‘LOOKING BACK, I’M GLAD I TOOK PART IN MY MOTHER’S FUNERAL’
▶ Two decades after death of Diana, Princess of Wales, her sons recall hardest day of their lives
Twenty years after the death of his mother, Prince Harry says he was glad to be part of her funeral cortege.
In a documentary marking the 20th anniversary of Princess Diana’s death, Prince Harry – fifth in line to the British throne and who was 12 when she died – said that no child should have been asked to walk behind a parent’s coffin in front of hundreds of thousands of people.
In a 90-minute film to be broadcast by the BBC on Sunday, the prince told of how it was decided that he and his older brother, William, would join the funeral procession.
“I think it was a group decision,” he said.
“Before I knew it I found myself in a situation with a suit on and a black tie, a white shirt, I think, and I was part of it.
“Generally, I don’t have an opinion on whether that was right or wrong. I am glad I was part of it. Looking back on it now, I am very glad I was part of it.”
William, who was 15 at the time, said that walking behind the coffin was “one of the hardest things” he had to do.
He described the difficulties of being a prince and having to carry out his duties in that role while coping with the loss.
“It was that balance between duty and family and that was what we had to do,” William said. “I think the hardest thing was that walk. It was a very long, lonely walk.
“But then again the balance between me being Prince William and having to do my bit versus private William who just wanted to go into a room and cry having just lost his mother.”
Walking with William and Harry were their maternal uncle, Earl Spencer, grandfather Prince Philip and their father, Prince Charles.
The princes revealed it was their father who broke the news of their mother’s death while they were staying at Balmoral Castle, the royal holiday home in Scotland.
“One of the hardest things for a parent to have to do is to tell your children that your other parent has died,” Harry said. “How do you deal with that, I don’t know.
“And he tried to do his best to make sure we were protected and looked after. He was going through the same grieving process as well.”
The brothers praised their grandmother, Queen Elizabeth, who was also at Balmoral, for protecting them in their grief. The queen was criticised at the time for an apparent lack of compassion. She stayed in Balmoral afterwards and made no public pronouncement about her former daughter-inlaw’s death for five days.
“At the time, you know, my grandmother wanted to protect her two grandsons and my father as well,” said William.
“Our grandmother deliberately removed the newspapers, and things like that, so there was nothing in the house at all.

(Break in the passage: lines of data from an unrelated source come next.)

-- ==== Sys2Proof/Laws/State.lean ====
section
/-! SUPPORT. One lemma per field per update of State, so that no proof unfolds an update. -/

namespace Sys2Proof.Machine

/-! ## latch -/

section
variable (s : State) (w : ReqWord)

@[simp] theorem State.latch_params : (s.latch w).params = s.params := rfl
@[simp] theorem State.latch_req : (s.latch w).req = w := rfl
@[simp] theorem State.latch_wxs : (s.latch w).wxs = s.wxs := rfl
@[simp] theorem State.latch_wys : (s.latch w).wys = s.wys := rfl
@[simp] theorem State.latch_wxe : (s.latch w).wxe = s.wxe := rfl
@[simp] theorem State.latch_wye : (s.latch w).wye = s.wye := rfl
@[simp] theorem State.latch_phase : (s.latch w).phase = s.phase := rfl
@[simp] theorem State.latch_sub : (s.latch w).sub = s.sub := rfl
@[simp] theorem State.latch_tl : (s.latch w).tl = s.tl := rfl
@[simp] theorem State.latch_seq : (s.latch w).seq = s.seq := rfl
@[simp] theorem State.latch_initDone : (s.latch w).initDone = s.initDone := rfl
@[simp] theorem State.latch_status : (s.latch w).status = s.status := rfl
@[simp] theorem State.latch_dcShadow : (s.latch w).dcShadow = s.dcShadow := rfl
@[simp] theorem State.latch_rstShadow : (s.latch w).rstShadow = s.rstShadow := rfl
@[simp] theorem State.latch_nb : (s.latch w).nb = s.nb := rfl
@[simp] theorem State.latch_resp : (s.latch w).resp = none := rfl
@[simp] theorem State.latch_log : (s.latch w).log = s.log := rfl
@[simp] theorem State.latch_panel : (s.latch w).panel = s.panel := rfl
@[simp] theorem State.latch_image : (s.latch w).image = s.image := rfl
@[simp] theorem State.latch_host : (s.latch w).host = s.host := rfl
@[simp] theorem State.latch_transport : (s.latch w).transport = s.transport := rfl
@[simp] theorem State.latch_draws : (s.latch w).draws = s.draws := rfl
@[simp] theorem State.latch_ir : (s.latch w).ir = s.ir := rfl

end

/-! ## setLatches -/

section
variable (s : State) (a b c d : Coord)

@[simp] theorem State.setLatches_params : (s.setLatches a b c d).params = s.params := rfl
@[simp] theorem State.setLatches_req : (s.setLatches a b c d).req = s.req := rfl
@[simp] theorem State.setLatches_wxs : (s.setLatches a b c d).wxs = a := rfl
@[simp] theorem State.setLatches_wys : (s.setLatches a b c d).wys = b := rfl
@[simp] theorem State.setLatches_wxe : (s.setLatches a b c d).wxe = c := rfl
@[simp] theorem State.setLatches_wye : (s.setLatches a b c d).wye = d := rfl
@[simp] theorem State.setLatches_phase : (s.setLatches a b c d).phase = s.phase := rfl
@[simp] theorem State.setLatches_sub : (s.setLatches a b c d).sub = s.sub := rfl
@[simp] theorem State.setLatches_tl : (s.setLatches a b c d).tl = s.tl := rfl
@[simp] theorem State.setLatches_seq : (s.setLatches a b c d).seq = s.seq := rfl
@[simp] theorem State.setLatches_initDone : (s.setLatches a b c d).initDone = s.initDone := rfl
@[simp] theorem State.setLatches_status : (s.setLatches a b c d).status = s.status := rfl
@[simp] theorem State.setLatches_dcShadow : (s.setLatches a b c d).dcShadow = s.dcShadow := rfl
@[simp] theorem State.setLatches_rstShadow : (s.setLatches a b c d).rstShadow = s.rstShadow := rfl
@[simp] theorem State.setLatches_nb : (s.setLatches a b c d).nb = s.nb := rfl
@[simp] theorem State.setLatches_resp : (s.setLatches a b c d).resp = s.resp := rfl
@[simp] theorem State.setLatches_log : (s.setLatches a b c d).log = s.log := rfl
@[simp] theorem State.setLatches_panel : (s.setLatches a b c d).panel = s.panel := rfl
@[simp] theorem State.setLatches_image : (s.setLatches a b c d).image = s.image := rfl
@[simp] theorem State.setLatches_host : (s.setLatches a b c d).host = s.host := rfl
@[simp] theorem State.setLatches_transport : (s.setLatches a b c d).transport = s.transport := rfl
@[simp] theorem State.setLatches_draws : (s.setLatches a b c d).draws = s.draws := rfl
@[simp] theorem State.setLatches_ir : (s.setLatches a b c d).ir = s.ir := rfl

end

/-! ## start -/

section
variable (s : State) (ph : Phase) (tl : List Txn)

@[simp] theorem State.start_params : (s.start ph tl).params = s.params := rfl
@[simp] theorem State.start_req : (s.start ph tl).req = s.req := rfl
@[simp] theorem State.start_wxs : (s.start ph tl).wxs = s.wxs := rfl
@[simp] theorem State.start_wys : (s.start ph tl).wys = s.wys := rfl
@[simp] theorem State.start_wxe : (s.start ph tl).wxe = s.wxe := rfl
@[simp] theorem State.start_wye : (s.start ph tl).wye = s.wye := rfl
@[simp] theorem State.start_phase : (s.start ph tl).phase = ph := rfl
@[simp] theorem State.start_sub : (s.start ph tl).sub = subAt ph 0 := rfl
@[simp] theorem State.start_tl : (s.start ph tl).tl = tl := rfl
@[simp] theorem State.start_seq : (s.start ph tl).seq = 0 := rfl
@[simp] theorem State.start_initDone : (s.start ph tl).initDone = s.initDone := rfl
@[simp] theorem State.start_status : (s.start ph tl).status = s.status := rfl
@[simp] theorem State.start_dcShadow : (s.start ph tl).dcShadow = s.dcShadow := rfl
@[simp] theorem State.start_rstShadow : (s.start ph tl).rstShadow = s.rstShadow := rfl
@[simp] theorem State.start_nb : (s.start ph tl).nb = s.nb := rfl
@[simp] theorem State.start_resp : (s.start ph tl).resp = s.resp := rfl
@[simp] theorem State.start_log : (s.start ph tl).log = s.log := rfl
@[simp] theorem State.start_panel : (s.start ph tl).panel = s.panel := rfl
@[simp] theorem State.start_image : (s.start ph tl).image = s.image := rfl
@[simp] theorem State.start_host : (s.start ph tl).host = s.host := rfl
@[simp] theorem State.start_transport : (s.start ph tl).transport = s.transport := rfl
@[simp] theorem State.start_draws : (s.start ph tl).draws = s.draws := rfl
@[simp] theorem State.start_ir : (s.start ph tl).ir = s.ir := rfl

end

/-! ## issued -/

section
variable (s : State) (t : Txn) (o : TxnOutcome)

@[simp] theorem State.issued_params : (s.issued t o).params = s.params := rfl
@[simp] theorem State.issued_req : (s.issued t o).req = s.req := rfl
@[simp] theorem State.issued_wxs : (s.issued t o).wxs = s.wxs := rfl
@[simp] theorem State.issued_wys : (s.issued t o).wys = s.wys := rfl
@[simp] theorem State.issued_wxe : (s.issued t o).wxe = s.wxe := rfl
@[simp] theorem State.issued_wye : (s.issued t o).wye = s.wye := rfl
@[simp] theorem State.issued_phase : (s.issued t o).phase = s.phase := rfl
@[simp] theorem State.issued_sub : (s.issued t o).sub = s.sub := rfl
@[simp] theorem State.issued_tl : (s.issued t o).tl = s.tl := rfl
@[simp] theorem State.issued_seq : (s.issued t o).seq = s.seq := rfl
@[simp] theorem State.issued_initDone : (s.issued t o).initDone = s.initDone := rfl
@[simp] theorem State.issued_status : (s.issued t o).status = s.status := rfl
@[simp] theorem State.issued_dcShadow : (s.issued t o).dcShadow = nextDcShadow s.dcShadow t o := rfl
@[simp] theorem State.issued_rstShadow : (s.issued t o).rstShadow = nextRstShadow s.rstShadow t o := rfl
@[simp] theorem State.issued_nb : (s.issued t o).nb = s.nb := rfl
@[simp] theorem State.issued_resp : (s.issued t o).resp = s.resp := rfl
@[simp] theorem State.issued_log : (s.issued t o).log = s.log ++ [(t, o)] := rfl
@[simp] theorem State.issued_panel : (s.issued t o).panel = s.panel.observe s.params t o := rfl
@[simp] theorem State.issued_image : (s.issued t o).image = s.image := rfl
@[simp] theorem State.issued_host : (s.issued t o).host = s.host := rfl
@[simp] theorem State.issued_transport : (s.issued t o).transport = s.transport.tail := rfl
@[simp] theorem State.issued_draws : (s.issued t o).draws = s.draws := rfl
@[simp] theorem State.issued_ir : (s.issued t o).ir = s.ir := rfl

end

/-! ## respond -/

section
variable (s : State) (st : Status)

@[simp] theorem State.respond_params : (s.respond st).params = s.params := rfl
@[simp] theorem State.respond_req : (s.respond st).req = s.req := rfl
@[simp] theorem State.respond_wxs : (s.respond st).wxs = s.wxs := rfl
@[simp] theorem State.respond_wys : (s.respond st).wys = s.wys := rfl
@[simp] theorem State.respond_wxe : (s.respond st).wxe = s.wxe := rfl
@[simp] theorem State.respond_wye : (s.respond st).wye = s.wye := rfl
@[simp] theorem State.respond_phase : (s.respond st).phase = .idle := rfl
@[simp] theorem State.respond_sub : (s.respond st).sub = .none := rfl
@[simp] theorem State.respond_tl : (s.respond st).tl = [] := rfl
@[simp] theorem State.respond_seq : (s.respond st).seq = 0 := rfl
@[simp] theorem State.respond_initDone : (s.respond st).initDone = s.initDone := rfl
@[simp] theorem State.respond_status : (s.respond st).status = st := rfl
@[simp] theorem State.respond_dcShadow : (s.respond st).dcShadow = s.dcShadow := rfl
@[simp] theorem State.respond_rstShadow : (s.respond st).rstShadow = s.rstShadow := rfl
@[simp] theorem State.respond_nb : (s.respond st).nb = s.nb := rfl
@[simp] theorem State.respond_resp : (s.respond st).resp = some (respWord s.initDone st) := rfl
@[simp] theorem State.respond_log : (s.respond st).log = s.log := rfl
@[simp] theorem State.respond_panel : (s.respond st).panel = s.panel := rfl
@[simp] theorem State.respond_image : (s.respond st).image = s.image := rfl
@[simp] theorem State.respond_host : (s.respond st).host = s.host := rfl
@[simp] theorem State.respond_transport : (s.respond st).transport = s.transport := rfl
@[simp] theorem State.respond_draws : (s.respond st).draws = s.draws := rfl
@[simp] theorem State.respond_ir : (s.respond st).ir = s.ir := rfl

end

/-! ## raise -/

section
variable (s : State) (e : Status)

@[simp] theorem State.raise_params : (s.raise e).params = s.params := rfl
@[simp] theorem State.raise_req : (s.raise e).req = s.req := rfl
@[simp] theorem State.raise_wxs : (s.raise e).wxs = s.wxs := rfl
@[simp] theorem State.raise_wys : (s.raise e).wys = s.wys := rfl
@[simp] theorem State.raise_wxe : (s.raise e).wxe = s.wxe := rfl
@[simp] theorem State.raise_wye : (s.raise e).wye = s.wye := rfl
@[simp] theorem State.raise_phase : (s.raise e).phase = .idle := rfl
@[simp] theorem State.raise_sub : (s.raise e).sub = .none := rfl
@[simp] theorem State.raise_tl : (s.raise e).tl = [] := rfl
@[simp] theorem State.raise_seq : (s.raise e).seq = 0 := rfl
@[simp] theorem State.raise_initDone : (s.raise e).initDone = if s.phase = .init then false else s.initDone := rfl
@[simp] theorem State.raise_status : (s.raise e).status = e := rfl
@[simp] theorem State.raise_dcShadow : (s.raise e).dcShadow = s.dcShadow := rfl
@[simp] theorem State.raise_rstShadow : (s.raise e).rstShadow = s.rstShadow := rfl
@[simp] theorem State.raise_nb : (s.raise e).nb = s.nb := rfl
@[simp] theorem State.raise_resp : (s.raise e).resp = some (respWord (if s.phase = .init then false else s.initDone) e) := rfl
@[simp] theorem State.raise_log : (s.raise e).log = s.log := rfl
@[simp] theorem State.raise_panel : (s.raise e).panel = s.panel := rfl
@[simp] theorem State.raise_image : (s.raise e).image = s.image := rfl
@[simp] theorem State.raise_host : (s.raise e).host = s.host := rfl
@[simp] theorem State.raise_transport : (s.raise e).transport = s.transport := rfl
@[simp] theorem State.raise_draws : (s.raise e).draws = s.draws := rfl
@[simp] theorem State.raise_ir : (s.raise e).ir = s.ir := rfl

end

/-! ## take -/

section
variable (s : State) (r : HostRequest) (rest : List HostRequest)

@[simp] theorem State.take_params : (s.take r rest).params = s.params := rfl
@[simp] theorem State.take_req : (s.take r rest).req = s.req := rfl
@[simp] theorem State.take_wxs : (s.take r rest).wxs = s.wxs := rfl
@[simp] theorem State.take_wys : (s.take r rest).wys = s.wys := rfl
@[simp] theorem State.take_wxe : (s.take r rest).wxe = s.wxe := rfl
@[simp] theorem State.take_wye : (s.take r rest).wye = s.wye := rfl
@[simp] theorem State.take_phase : (s.take r rest).phase = s.phase := rfl
@[simp] theorem State.take_sub : (s.take r rest).sub = s.sub := rfl
@[simp] theorem State.take_tl : (s.take r rest).tl = s.tl := rfl
@[simp] theorem State.take_seq : (s.take r rest).seq = s.seq := rfl
@[simp] theorem State.take_initDone : (s.take r rest).initDone = s.initDone := rfl
@[simp] theorem State.take_status : (s.take r rest).status = s.status := rfl
@[simp] theorem State.take_dcShadow : (s.take r rest).dcShadow = s.dcShadow := rfl
@[simp] theorem State.take_rstShadow : (s.take r rest).rstShadow = s.rstShadow := rfl
@[simp] theorem State.take_nb : (s.take r rest).nb = s.nb := rfl
@[simp] theorem State.take_resp : (s.take r rest).resp = s.resp := rfl
@[simp] theorem State.take_log : (s.take r rest).log = s.log := rfl
@[simp] theorem State.take_panel : (s.take r rest).panel = s.panel := rfl
@[simp] theorem State.take_image : (s.take r rest).image = r.image.getD s.image := rfl
@[simp] theorem State.take_host : (s.take r rest).host = rest := rfl
@[simp] theorem State.take_transport : (s.take r rest).transport = s.transport := rfl
@[simp] theorem State.take_draws : (s.take r rest).draws = s.draws := rfl
@[simp] theorem State.take_ir : (s.take r rest).ir = s.ir := rfl

end

/-! ## moveTo -/

section
variable (s : State) (n : Nat)

@[simp] theorem State.moveTo_params : (s.moveTo n).params = s.params := rfl
@[simp] theorem State.moveTo_req : (s.moveTo n).req = s.req := rfl
@[simp] theorem State.moveTo_wxs : (s.moveTo n).wxs = s.wxs := rfl
@[simp] theorem State.moveTo_wys : (s.moveTo n).wys = s.wys := rfl
@[simp] theorem State.moveTo_wxe : (s.moveTo n).wxe = s.wxe := rfl
@[simp] theorem State.moveTo_wye : (s.moveTo n).wye = s.wye := rfl
@[simp] theorem State.moveTo_phase : (s.moveTo n).phase = s.phase := rfl
@[simp] theorem State.moveTo_sub : (s.moveTo n).sub = subAt s.phase n := rfl
@[simp] theorem State.moveTo_tl : (s.moveTo n).tl = s.tl := rfl
@[simp] theorem State.moveTo_seq : (s.moveTo n).seq = n := rfl
@[simp] theorem State.moveTo_initDone : (s.moveTo n).initDone = s.initDone := rfl
@[simp] theorem State.moveTo_status : (s.moveTo n).status = s.status := rfl
@[simp] theorem State.moveTo_dcShadow : (s.moveTo n).dcShadow = s.dcShadow := rfl
@[simp] theorem State.moveTo_rstShadow : (s.moveTo n).rstShadow = s.rstShadow := rfl
@[simp] theorem State.moveTo_nb : (s.moveTo n).nb = s.nb := rfl
@[simp] theorem State.moveTo_resp : (s.moveTo n).resp = s.resp := rfl
@[simp] theorem State.moveTo_log : (s.moveTo n).log = s.log := rfl
@[simp] theorem State.moveTo_panel : (s.moveTo n).panel = s.panel := rfl
@[simp] theorem State.moveTo_image : (s.moveTo n).image = s.image := rfl
@[simp] theorem State.moveTo_host : (s.moveTo n).host = s.host := rfl
@[simp] theorem State.moveTo_transport : (s.moveTo n).transport = s.transport := rfl
@[simp] theorem State.moveTo_draws : (s.moveTo n).draws = s.draws := rfl
@[simp] theorem State.moveTo_ir : (s.moveTo n).ir = s.ir := rfl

So we didn’t know what was going on.
“We had the privacy to mourn, to collect our thoughts, and to just have that space away from everybody.”
Britain’s prime minister at the time, Tony Blair, who was also interviewed by the makers of the programme, described the effect the princess’s death had on the British monarch.
“She was very sad about Diana,” Mr Blair said.
“She was concerned about the monarchy herself because the queen has a very strong instinct about public opinion and how it plays.”
Diana died on August 31, 1997 from injuries sustained when a car in which she was travelling, pursued by photographers, crashed in the Pont de l’Alma underpass in Paris.
Harry spoke about discovering that photographers had taken pictures of his mother while she lay injured in the aftermath of the crash.
“I think one of the hardest things to come to terms with is the fact that the people who chased her through into the tunnel were the same people that were taking photographs of her while she was dying on the back seat of the car,” the prince said.
“She was very much still alive on the back seat, and those people that caused the accident, instead of helping, were taking photographs of her dying.
“And then those photographs made their way back to news desks.”